Development a novel P. vivax vaccine using virus like particle platforms and rodent challenge models
To date, vaccination remains the most effective way for control and prevention of infectious diseases and this approach has yet to demonstrate its potential for any parasitic disease, including malaria. Malaria caused by Plasmodium vivax seriously challenges human health, attacking 100 to 400 million people each year among the 2.5 billion living at endemic risk.
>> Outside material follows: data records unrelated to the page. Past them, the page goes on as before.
-- ==== Sys2Proof/Machine/Mem24.lean ====
section
/-! DEFINITION. The 24-bit loads and stores (42_mem24.md R130 to R135). -/

namespace Sys2Proof.Machine

/-- `lw rd, simm10(rs)` (R131). -/
def execLw (data base : Reg) (simm10 : BitVec 10) (s : State) : Res State :=
  loadWord 3#16 data (s.ea base simm10) s

/-- `lb rd, simm10(rs)` (R132): the byte sign-extended. -/
def execLb (data base : Reg) (simm10 : BitVec 10) (s : State) : Res State :=
  loadByte 3#16 sext data (s.ea base simm10) s

/-- `lbu rd, simm10(rs)` (R133): the byte zero-extended. -/
def execLbu (data base : Reg) (simm10 : BitVec 10) (s : State) : Res State :=
  loadByte 3#16 zext data (s.ea base simm10) s

/-- `sw rs, simm10(rd)` (R134). -/
def execSw (data base : Reg) (simm10 : BitVec 10) (s : State) : Res State :=
  storeWord 3#16 (s.ea base simm10) (s.reg data) s

/-- `sb rs, simm10(rd)` (R135): bits 7:0 of the data register. -/
def execSb (data base : Reg) (simm10 : BitVec 10) (s : State) : Res State :=
  storeByte 3#16 (s.ea base simm10) ((s.reg data).extractLsb' 0 8) s

end Sys2Proof.Machine
end

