/-- R149, R150, R151: `addi2`, `lsi` with a signed immediate, `andi2` with its sign extended. -/
def Obligations.Addi2Andi2AndLsi : Prop :=
  ∀ (rd : Reg) (imm : BitVec 6) (s : State),
    HasOpcode (.addi2 rd imm) 6 0b000010 ∧ HasOpcode (.andi2 rd imm) 6 0b010010 ∧
      HasOpcode (.lsi rd imm) 6 0b110100 ∧
      exec (.addi2 rd imm) s = .next (afterWrite s rd (BitVec.ofInt 16 ((s.reg rd).toNat + imm.toInt)) 2) ∧
      (∃ v : Word, (∀ k < 16, v.getLsbD k = ((s.reg rd).getLsbD k && imm.getLsbD (min k 5))) ∧
        exec (.andi2 rd imm) s = .next (afterWrite s rd v 2)) ∧
      exec (.lsi rd imm) s = .next (afterWrite s rd (BitVec.ofInt 16 imm.toInt) 2)

/-- R153, R154, R155. -/
def Obligations.Lsli2Lsri2Asri2ShiftByAnImmediate : Prop :=
  ∀ (rd : Reg) (n : BitVec 4) (s : State),
    HasOpcode (.lsli2 rd n) 8 0b00101010 ∧ HasOpcode (.lsri2 rd n) 8 0b00110010 ∧
      HasOpcode (.asri2 rd n) 8 0b00111010 ∧
      exec (.lsli2 rd n) s = .next (afterWrite s rd (shiftNumber .lsl (s.reg rd) n.toNat) 2) ∧
      exec (.lsri2 rd n) s = .next (afterWrite s rd (shiftNumber .lsr (s.reg rd) n.toNat) 2) ∧
      exec (.asri2 rd n) s = .next (afterWrite s rd (shiftNumber .asr (s.reg rd) n.toNat) 2)

/-- R152: `lui` puts the six bits in bits 15:10, its immediate read as signed or as unsigned; and the recipe: `lui`
then `addi`, with the immediates R152 computes, builds any 16-bit constant. -/
def Obligations.LuiThenAddiBuildsAnyConstant : Prop :=
  ∀ (rd : Reg) (imm : BitVec 6) (k : Word) (s : State),
    let lo : BitVec 10 := k.extractLsb' 0 10
    let hi : BitVec 6 := BitVec.ofInt 6 (((k.toNat : Int) - lo.toInt) % 65536 / 1024)
    HasOpcode (.lui rd imm) 6 0b000100 ∧
    exec (.lui rd imm) s = .next (afterWrite s rd (BitVec.ofInt 16 (imm.toInt * 1024)) 2) ∧
    exec (.lui rd imm) s = .next (afterWrite s rd (BitVec.ofNat 16 (imm.toNat * 1024)) 2) ∧
    ∃ t u, exec (.lui rd hi) s = .next t ∧ exec (.addi rd rd lo) t = .next u ∧ u.reg rd = k ∧
      (∀ r, r ≠ rd → u.reg r = s.reg r) ∧ u.pc.toNat = (s.pc.toNat + 5) % 65536

/-! ## 16-bit stack access and nop -/

/-- R170: the base is always x1, which is read before `rd` is written. -/
def Obligations.LwspLoadsFromTheStack : Prop :=
  ∀ (rd : Reg) (imm : BitVec 7) (s : State) (w : Word) (b0 b1 : Byte),
    HasOpcode (.lwsp rd imm) 6 0b010100 ∧
      (WordGoesTo s (eaSpNumber s imm) w → Readable s w b0 → Readable s (w + 1) b1 →
        exec (.lwsp rd imm) s = .next (afterWrite s rd (wordNumber s.params.dataEndian b0 b1) 2))

/-- R171, with its frame. -/
def Obligations.SwspStoresToTheStack : Prop :=
  ∀ (rs : Reg) (imm : BitVec 7) (s : State) (w : Word),
    HasOpcode (.swsp rs imm) 6 0b011100 ∧
      (WordGoesTo s (eaSpNumber s imm) w → Accessible s w → Accessible s (w + 1) →
        ∃ t, exec (.swsp rs imm) s = .next t ∧
          t.dataByte w.toNat = some (byteNumbers s.params.dataEndian (s.reg rs)).1 ∧
          t.dataByte (w + 1).toNat = some (byteNumbers s.params.dataEndian (s.reg rs)).2 ∧
          (∀ a : Nat, a ≠ w.toNat → a ≠ (w + 1).toNat → SameByte s t a) ∧
          t.regs = s.regs ∧ t.pc.toNat = (s.pc.toNat + 2) % 65536 ∧ SameLaunch s t ∧ t.draws = s.draws)

/-- R175: `nop` is the 16-bit word 0x0000 and changes pc alone; every other word with insn[7:0] = 0x00 is reserved. -/
def Obligations.NopChangesPcAlone : Prop :=
  encode .nop = [0x00#8, 0x00#8] ∧ decode16 0x0000#16 = some .nop ∧
    (∀ w : BitVec 16, w.extractLsb' 0 8 = 0x00#8 → w.extractLsb' 8 8 ≠ 0x00#8 → decode16 w = none) ∧
    ∀ s : State, exec .nop s = .next { s with pc := BitVec.ofNat 16 (s.pc.toNat + 2) }

/-- R172's push and pop: a word pushed with `addi2 sp, -2; swsp` and popped with `lwsp; addi2 sp, 2` arrives in the
other register, and sp is where it was. -/
def Obligations.PopGivesBackWhatWasPushed : Prop :=
  ∀ (rs rd : Reg) (s : State), rs ≠ 1 → rd ≠ 1 → (s.reg 1).toNat % 2 = 0 →
    Accessible s (s.reg 1 - 2) → Accessible s (s.reg 1 - 1) →
      ∃ s1 s2 s3 s4, exec (.addi2 1 (-2)) s = .next s1 ∧ exec (.swsp rs 0) s1 = .next s2 ∧
        exec (.lwsp rd 0) s2 = .next s3 ∧ exec (.addi2 1 2) s3 = .next s4 ∧
          s4.reg rd = s.reg rs ∧ s4.reg 1 = s.reg 1 ∧ ∀ r, r ≠ rd → s4.reg r = s.reg r

/-! ## Memory -/

/-- R41: a word load after a word store to the same address gives the value stored. -/
def Obligations.LoadAfterStoreGivesTheValue : Prop :=
  ∀ (rs rd base base' : Reg) (imm imm' : BitVec 10) (s t : State),
    exec (.sw rs base imm) s = .next t → eaNumber t base' imm' = eaNumber s base imm →
      ∃ u, exec (.lw rd base' imm') t = .next u ∧ u.reg rd = s.reg rs

/-- R41: a store elsewhere does not disturb a byte: what a byte load gives is what the latest store to that byte
gave it. -/
def Obligations.StoreElsewhereIsNotSeen : Prop :=
  ∀ (i : Instr) (s t : State) (a : Word), exec i s = .next t → a.toNat ∉ storedBytes s i →
    t.readByte a = s.readByte a

/-- R46, R32: after a word store at an even address, byte loads give its bytes in the machine's byte order; after two
byte stores at an even address, a word load joins them. -/
def Obligations.MixedWidthAccessesSeeTheSameBytes : Prop :=
  ∀ (v : Word) (b c : Byte) (s : State) (ea : Word), ea.toNat % 2 = 0 → Accessible s ea → Accessible s (ea + 1) →
    (∃ t, s.writeWord ea v = .next t ∧
      t.readByte ea = .next (byteNumbers s.params.dataEndian v).1 ∧
      t.readByte (ea + 1) = .next (byteNumbers s.params.dataEndian v).2) ∧
    (∃ t u, s.writeByte ea b = .next t ∧ t.writeByte (ea + 1) c = .next u ∧
      u.readWord ea = .next (wordNumber s.params.dataEndian b c))

/-- R36: a word access at an odd address stops under the default, and goes where `split` or `mask` say under these. -/
def Obligations.OddWordAddressFollowsTheParameter : Prop :=
  Params.specDefaults.misalignedWord = .fault ∧
    ∀ (r base : Reg) (imm : BitVec 10) (imm7 : BitVec 7) (s : State),
      (s.params.misalignedWord = .fault →
        ((eaNumber s base imm).toNat % 2 = 1 →
          exec (.lw r base imm) s = .refused (.misalignedFault (eaNumber s base imm)) ∧
          exec (.sw r base imm) s = .refused (.misalignedFault (eaNumber s base imm))) ∧
        ((eaSpNumber s imm7).toNat % 2 = 1 →
          exec (.lwsp r imm7) s = .refused (.misalignedFault (eaSpNumber s imm7)) ∧
          exec (.swsp r imm7) s = .refused (.misalignedFault (eaSpNumber s imm7)))) ∧
      (∀ ea : Word, ea.toNat % 2 = 1 →
        (s.params.misalignedWord = .split → s.wordAddr ea = .next ea) ∧
        (s.params.misalignedWord = .mask → s.wordAddr ea = .next (ea - 1)))

/-- R37, R39, R183 step 7: where the checks on a byte stop, the byte operations stop so and every load and store
executed ends so: at its byte, or at the first of its two bytes that does not pass. A store to a declared byte that holds
no value is allowed and gives it one. -/
def Obligations.AccessFaultOutsideDataMemory : Prop :=
  (∀ (s : State) (a : Word) (b : Byte),
    (s.declared a.toNat = false →
      s.readByte a = .fault (.accessFault a) ∧ s.writeByte a b = .fault (.accessFault a)) ∧
    (Accessible s a → s.dataByte a.toNat = none →
      s.readByte a = .fault (.accessFault a) ∧
        ∃ t, s.writeByte a b = .next t ∧ t.readByte a = .next b)) ∧
    ∀ (i : Instr) (s : State) (d : DataAccess) (r : Res State), dataAccess s i = some d →
      (d.isWord = false → d.StopsAt s d.ea r → exec i s = r) ∧
        (d.isWord = true → ∀ w, WordGoesTo s d.ea w →
          (d.StopsAt s w r → exec i s = r) ∧
            (d.Passes s w → d.StopsAt s (w + 1) r → exec i s = r))

/-- R39: under the default MEM_ORG every data access into IMEM_RANGE is refused (once DMEM_RANGE has been checked,
R183; of `exec`, see `AccessFaultOutsideDataMemory`), and no step changes the image. -/
def Obligations.CodeIsImmutableWhereOrganisationIsOpen : Prop :=
  Params.specDefaults.memOrg = .refuse ∧
    ∀ s : State, s.params.memOrg = .refuse →
      (∀ (a : Word) (b : Byte), s.inCode a.toNat = true → s.declared a.toNat = true →
        s.readByte a = .refused (.refusedCodeAccess a) ∧ s.writeByte a b = .refused (.refusedCodeAccess a)) ∧
      ∀ t, step s = .next t → t.imem = s.imem

/-- R44: under `unified` a store into IMEM_RANGE is seen by the next fetch of that byte; under `split` no step
changes what is fetched. -/
def Obligations.FetchSeesAStoreOnlyWhereMemoryIsUnified : Prop :=
  (∀ (s t : State) (a : Word) (b : Byte), s.params.memOrg = .unified → s.inCode a.toNat = true →
    s.writeByte a b = .next t → t.fetchByte a = .next b) ∧
    (∀ (s t : State) (a : Word), s.params.memOrg = .split → step s = .next t → t.fetchByte a = s.fetchByte a)

/-! ## Stops -/

/-- R182, R183: every fault and refusal of a step is the instruction's at pc and has the cause the spec gives its name:
the bytes of that instruction, its effective address, its amount register, the byte of its access that did not pass.
(An address of IMEM_RANGE without an image byte is FetchFault too, log 4; the invariant, which every launched state has
and every step keeps, rules it out. UnwrittenRegister (R13) is not modelled: log 1.) -/
def Obligations.EveryStopHasItsCause : Prop :=
  ∀ s : State,
    (∀ a, step s = .fault (.fetchFault a) →
      (a = s.pc ∨ a = s.pc + 1 ∨ a = s.pc + 2) ∧ (s.Inv → s.inCode a.toNat = false)) ∧
    (∀ q w, step s = .fault (.illegalInstruction q w) →
      q = s.pc ∧ ∃ bytes, s.fetch = .next bytes ∧ decode s.params bytes = .error (.reserved w)) ∧
    (∀ q v, step s = .refused (.refusedShiftAmount q v) →
      q = s.pc ∧ 16 ≤ v.toNat ∧ s.params.shiftAmount = .refuse ∧
        ∃ i r, s.runs i ∧ amountRegister i = some r ∧ v = s.reg r) ∧
    (∀ a, step s = .refused (.misalignedFault a) →
      a.toNat % 2 = 1 ∧ s.params.misalignedWord = .fault ∧
        ∃ i d, s.runs i ∧ dataAccess s i = some d ∧ d.isWord = true ∧ d.ea = a) ∧
    (∀ a, step s = .fault (.accessFault a) ∨ step s = .refused (.refusedCodeAccess a) →
      ∃ i d, s.runs i ∧ dataAccess s i = some d ∧ a.toNat ∈ d.bytes s ∧ d.StopsAt s a (step s)) ∧
    (∀ r, step s = .refused r →
      (∃ q v, r = .refusedShiftAmount q v) ∨ (∃ a, r = .misalignedFault a) ∨ ∃ a, r = .refusedCodeAccess a)

/-- R180, R182, R191: nothing but memory, and an amount that SHIFT_AMOUNT `refuse` declines to settle (R116), can stop
an instruction: where SHIFT_AMOUNT is `low4` or `full`, every instruction that neither loads nor stores completes, in
every state. That the spec's one other stop, UnwrittenRegister (R13, R182), does not exist, every register holding a
value, is the model's choice, log 1. It completes too where SHIFT_AMOUNT is `free`, which is not the spec's: that a shift
by 16 or more then completes is the model's choice, log 6. -/
def Obligations.NothingElseStopsAnInstruction : Prop :=
  ∀ (i : Instr) (s : State), s.params.shiftAmount ≠ .refuse →
    (∀ d b m, i ≠ .lw d b m ∧ i ≠ .lb d b m ∧ i ≠ .lbu d b m ∧ i ≠ .sw d b m ∧ i ≠ .sb d b m) →
      (∀ r m, i ≠ .lwsp r m ∧ i ≠ .swsp r m) → ∃ t, exec i s = .next t

/-- R183: alignment is checked before the range; the range before the code region; the byte at the address
before the next one. -/
def Obligations.WordStoreChecksInOrder : Prop :=
  ∀ (s : State) (ea v : Word),
    (ea.toNat % 2 = 1 → s.params.misalignedWord = .fault → s.writeWord ea v = .refused (.misalignedFault ea)) ∧
    (∀ w, WordGoesTo s ea w →
      (s.declared w.toNat = false → s.writeWord ea v = .fault (.accessFault w)) ∧
      (s.declared w.toNat = true → s.inCode w.toNat = true → s.params.memOrg = .refuse →
        s.writeWord ea v = .refused (.refusedCodeAccess w)) ∧
      (Accessible s w → s.declared (w + 1).toNat = false → s.writeWord ea v = .fault (.accessFault (w + 1))) ∧
      (Accessible s w → s.declared (w + 1).toNat = true → s.inCode (w + 1).toNat = true →
        s.params.memOrg = .refuse → s.writeWord ea v = .refused (.refusedCodeAccess (w + 1))))

/-! ## Frames -/

/-- R7, R12: an instruction writes no general register but its destination, and x0 for the linking jumps. -/
def Obligations.OnlyDestinationsChange : Prop :=
  ∀ (i : Instr) (s t : State), exec i s = .next t → ∀ r, r ∉ destinations i → t.reg r = s.reg r

/-- R35, R20: an instruction changes no byte of either memory but those it stores to; none at all where it is no
store. -/
def Obligations.OnlyStoredBytesChange : Prop :=
  ∀ (i : Instr) (s t : State), exec i s = .next t → ∀ a : Nat, a ∉ storedBytes s i → SameByte s t a

/-- R3, R203: no instruction changes what the launch fixed; and the model's own counter moves only where a register
shift uses a free value (log 24). -/
def Obligations.LaunchDataNeverChanges : Prop :=
  ∀ (i : Instr) (s t : State), exec i s = .next t →
    SameLaunch s t ∧ (t.draws = s.draws ∨ (t.draws = s.draws + 1 ∧ s.params.shiftAmount = .free))

/-- R8, R16: an instruction that sets no pc advances it by its own length, modulo 65536. -/
def Obligations.StraightLineCodeAdvancesByItsLength : Prop :=
  ∀ (i : Instr) (s t : State), exec i s = .next t → setsPc i = false →
    t.pc.toNat = (s.pc.toNat + (encode i).length) % 65536

/-! ## The step, runs and launches -/

/-- R205: when the bytes at pc decode to `i`, a step is `exec i`. -/
def Obligations.StepRunsTheDecodedInstruction : Prop :=
  ∀ (s : State) (bytes rest : List Byte) (i : Instr),
    s.fetch = .next bytes → decode s.params bytes = .ok (i, rest) → step s = exec i s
P. vivax vaccines have rarely reached Phase I or II trials, the leading and most effective P. falciparum malaria vaccine RTS,S has been tested in large-scale phase III trials. This vaccine consists of Virus-like particles (VLPs). VLPs are formed by structural viral proteins, which have an inherent property for self-assembly and mimic the morphology of a pathogen. In contrast to live viruses, VLPs are non-infective and non-replicating since they are essentially devoid of infectious genetic material. VLPs display antigenic epitopes in the correct conformation and in a highly repetitive manner, leading to cross linking of B cell immunoglobulin receptors and B cell activation
The objective of my project is to set up a model of VLP vaccination against P. vivax malaria, using recombinant Virus Like Particle (rVLP) with the DNA sequence of circumsporozoite protein (CSP) from P. vivax and a small envelop protein from the hepatitis B virus (HBsAg-S) in order to improve the antigenicity of CSP for induce an effective persistent immune response.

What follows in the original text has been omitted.